Mark Zuckerberg, pendiri Facebook menyatakan bahwa email akan bernasib sama dengan surat. Alasannya, layanan itu terlalu lambat dan informal. Ia mengklaim, layanan baru yang ditawarkan situs jejaring sosial miliknya mengintegrasikan seluruh komunikasi teks dan komunikasi berbasis web serta bekerja secara instan yang akan menggantikan email.

Fitur baru Facebook ini diperkirakan akan menandingi layanan email milik Google dan sekaligus menandai awal baru persaingan sengit antara Facebook dan Google untuk mendapatkan pengguna loyal.

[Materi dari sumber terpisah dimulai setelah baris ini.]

/-- BUILD's arena holds the tree. -/
theorem built (fs : List Count) (hfs : fs.length ≤ 256) (old : Vector Node 511) :
    Built fs (builtArena fs old) (leafNodes 0 fs).length := by
  obtain ⟨q, hq, F⟩ := treeNodes_forest fs hfs
  have hn : (leafNodes 0 fs).length ≤ 256 := by
    rw [length_leafNodes]; exact le_trans (List.length_filter_le _ _) hfs
  have hs := sum_counts_le fs
  have size := F.size
  have hlen : (treeNodes fs).length ≤ 511 ∧ ((treeNodes fs).length + 1 = 2 * (leafNodes 0 fs).length ∨
      (leafNodes 0 fs).length = 0 ∧ (treeNodes fs).length = 0) := by
    by_cases he : leafNodes 0 fs = []
    · have : (leafNodes 0 fs).length = 0 := by rw [he]; rfl
      omega
    · have h1 := List.length_pos_iff.2 (F.nonempty he)
      omega
  have node : ∀ h : Handle, ∀ x, (treeNodes fs)[h.toNat]? = some x → nodeOf (builtArena fs old) h = x := by
    intro h x hx
    have : h.toNat < (treeNodes fs).length := (List.getElem?_eq_some_iff.1 hx).1
    rw [nodeOf_builtArena, if_pos (by omega), hx]; rfl
  have wt : ∀ h, h < (treeNodes fs).length →
      (nodeOf (builtArena fs old) (BitVec.ofNat 9 h)).weight = weightAt (treeNodes fs) h := by
    intro h hh
    have e : (BitVec.ofNat 9 h).toNat = h := by simp only [BitVec.toNat_ofNat]; omega
    rw [node (BitVec.ofNat 9 h) (treeNodes fs)[h] (by rw [e]; simp [hh])]
    simp [weightAt, hh]
  have free : ∀ h g : Handle, h.toNat < (treeNodes fs).length →
      (InCollection (builtArena fs old) h g ↔ Free (treeNodes fs) h.toNat g.toNat) := by
    intro h g hh
    have eg : BitVec.ofNat 9 g.toNat = g := by simp
    unfold InCollection Free
    rw [eg]
    refine and_congr_right fun _ => ⟨fun p k l r w hk e => ?_, fun p k l r w hk e => ?_⟩
    · have ek : (BitVec.ofNat 9 k).toNat = k := by simp only [BitVec.toNat_ofNat]; omega
      exact p (BitVec.ofNat 9 k) l r w (by omega) (node _ _ (by rw [ek]; exact e))
    · have hk' : k.toNat < (treeNodes fs).length := by omega
      refine p k.toNat l r w hk ?_
      rw [List.getElem?_eq_getElem hk', ← node k _ (List.getElem?_eq_getElem hk'), e]
  refine ⟨rfl, hn, by omega, ?_, ?_, ?_, ?_, ?_⟩
  · intro h hh
    have h1 : h.toNat < (treeNodes fs).length := by have := F.enough; omega
    have h2 := node h _ (List.getElem?_eq_getElem h1)
    rw [h2]
    conv_lhs => rw [← F.first]
    rw [List.getElem?_take_of_lt hh, List.getElem?_eq_getElem h1]
  · intro h h1 h2
    obtain ⟨a, b, e, ⟨ha, -⟩, ⟨hb, -⟩, hl, -, hsum⟩ := F.merged h.toNat h1 (by omega)
    have hh := node h _ e
    have ea : (BitVec.ofNat 9 a).toNat = a := by simp only [BitVec.toNat_ofNat]; omega
    have eb : (BitVec.ofNat 9 b).toNat = b := by simp only [BitVec.toNat_ofNat]; omega
    refine ⟨_, _, _, hh, by omega, by omega, ?_, ?_⟩
    · rw [wt a (by omega), wt b (by omega), BitVec.toNat_add]
      rw [sum_weight_leafNodes] at hsum
      exact Nat.mod_eq_of_lt (by omega)
    · rw [wt a (by omega), wt b (by omega), ea, eb, ← BitVec.toNat_inj]
      exact (lighter_iff _ _ _).1 hl
  · intro h l r w h1 h2 en
    obtain ⟨a, b, e, ha, hb, -, hm, -⟩ := F.merged h.toNat h1 (by omega)
    have ha1 := ha.1
    have hb1 := hb.1
    have hlt : h.toNat < (treeNodes fs).length := by omega
    have ea : (BitVec.ofNat 9 a).toNat = a := by simp only [BitVec.toNat_ofNat]; omega
    have eb : (BitVec.ofNat 9 b).toNat = b := by simp only [BitVec.toNat_ofNat]; omega
    have hh := node h _ e
    rw [en, mergedNode] at hh
    injection hh with e1 e2 e3
    subst e1 e2
    refine ⟨(free h _ hlt).2 (by rw [ea]; exact ha), (free h _ hlt).2 (by rw [eb]; exact hb), fun g hg g1 g2 => ?_⟩
    have hg' := (free h g hlt).1 hg
    have hg1 := hg'.1
    have := hm g.toNat hg' (fun c => g1 (by rw [← c]; simp)) (fun c => g2 (by rw [← c]; simp))
    rw [lighter_iff] at this
    have wg := wt g.toNat (by omega)
    rw [show BitVec.ofNat 9 g.toNat = g by simp] at wg
    unfold KeyBefore
    rw [wt b (by omega), wg, eb, ← BitVec.toNat_inj]
    exact this
  · intro hpos
    have hne : leafNodes 0 fs ≠ [] := List.length_pos_iff.1 hpos
    obtain ⟨x, rfl⟩ : ∃ x, q = [x] := by
      have := List.length_pos_iff.2 (F.nonempty hne)
      exact List.length_eq_one_iff.1 (by omega)
    have hx := F.newest x (by simp)
    have hw := F.weight
    rw [sum_weight_leafNodes] at hw
    have e : rootFor (leafNodes 0 fs).length = BitVec.ofNat 9 x := by
      apply BitVec.eq_of_toNat_eq
      rw [rootFor_toNat hn]; simp only [BitVec.toNat_ofNat]; omega
    rw [e, wt x (by omega)]; simpa using hw
  · intro h hh
    have hpos : 0 < (leafNodes 0 fs).length := by omega
    have hne : leafNodes 0 fs ≠ [] := List.length_pos_iff.1 hpos
    obtain ⟨x, rfl⟩ : ∃ x, q = [x] := by
      have := List.length_pos_iff.2 (F.nonempty hne)
      exact List.length_eq_one_iff.1 (by omega)
    have hx := F.newest x (by simp)
    obtain ⟨r, hr, hB⟩ := F.covers h.toNat (by omega)
    rw [List.mem_singleton] at hr
    subst hr
    have e : rootFor (leafNodes 0 fs).length = BitVec.ofNat 9 r := by
      apply BitVec.eq_of_toNat_eq
      rw [rootFor_toNat hn]; simp only [BitVec.toNat_ofNat]; omega
    have := below_follow hB (by omega) (arena := builtArena fs old) (fun g _ x hx => node g x hx)
    rw [e]; simpa using this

Zuckerberg menyebutkan, seluruh 500 juta orang yang telah mendaftarkan diri ke Facebook berhak mendapat alamat email dengan domain @Facebook.com. Yang menarik, seluruh sejarah pembicaraan si pengguna yang sudah dilakukan bertahun-tahun sebelumnya juga akan disimpan ke akun pemiliknya, sementara spam akan disaring.

“Menurut kami, email bukanlah sistem messaging modern,” kata Zuckerberg saat meluncurkan layanan barunya, seperti dikutip dari DailyMail, 16 November 2010. “Kami ingin orang-orang bisa berkomunikasi dengan cara yang mereka inginkan. Bisa email, teks, atau message di Facebook,” ucapnya.

Meski sejumlah pengamat berspekulasi bahwa akun email Facebook ini akan menjadi kompetitor berat bagi layanan email Gmail, Zuckerberg tidak menganggap demikian. Namun, dengan 500 juta pengguna, layanan ini tetap akan menghadirkan ancaman bagi kompetitor, dan bukan hanya Google.

Sebagai informasi, saat ini Hotmail yang telah dibeli oleh Microsoft, memiliki 362 juta pengguna. Yahoo punya 273 juga pengguna email, sementara Gmail sendiri baru punya 193 juta pemilik akun email.

Zuckerberg menyebutkan, keputusannya untuk mengubah sistem messaging di Facebook adalah karena generasi muda saat ini memandang email merupakan sebuah ‘beban kognitif’ dan menyebutkan bahwa layanan yang dibuatnya merupakan hal yang berbeda.

“Layanan baru ini bukan email, akan tetapi ia menangani email dan juga berbagai cara yang ingin Anda gunakan untuk berkomunikasi,” ucapnya.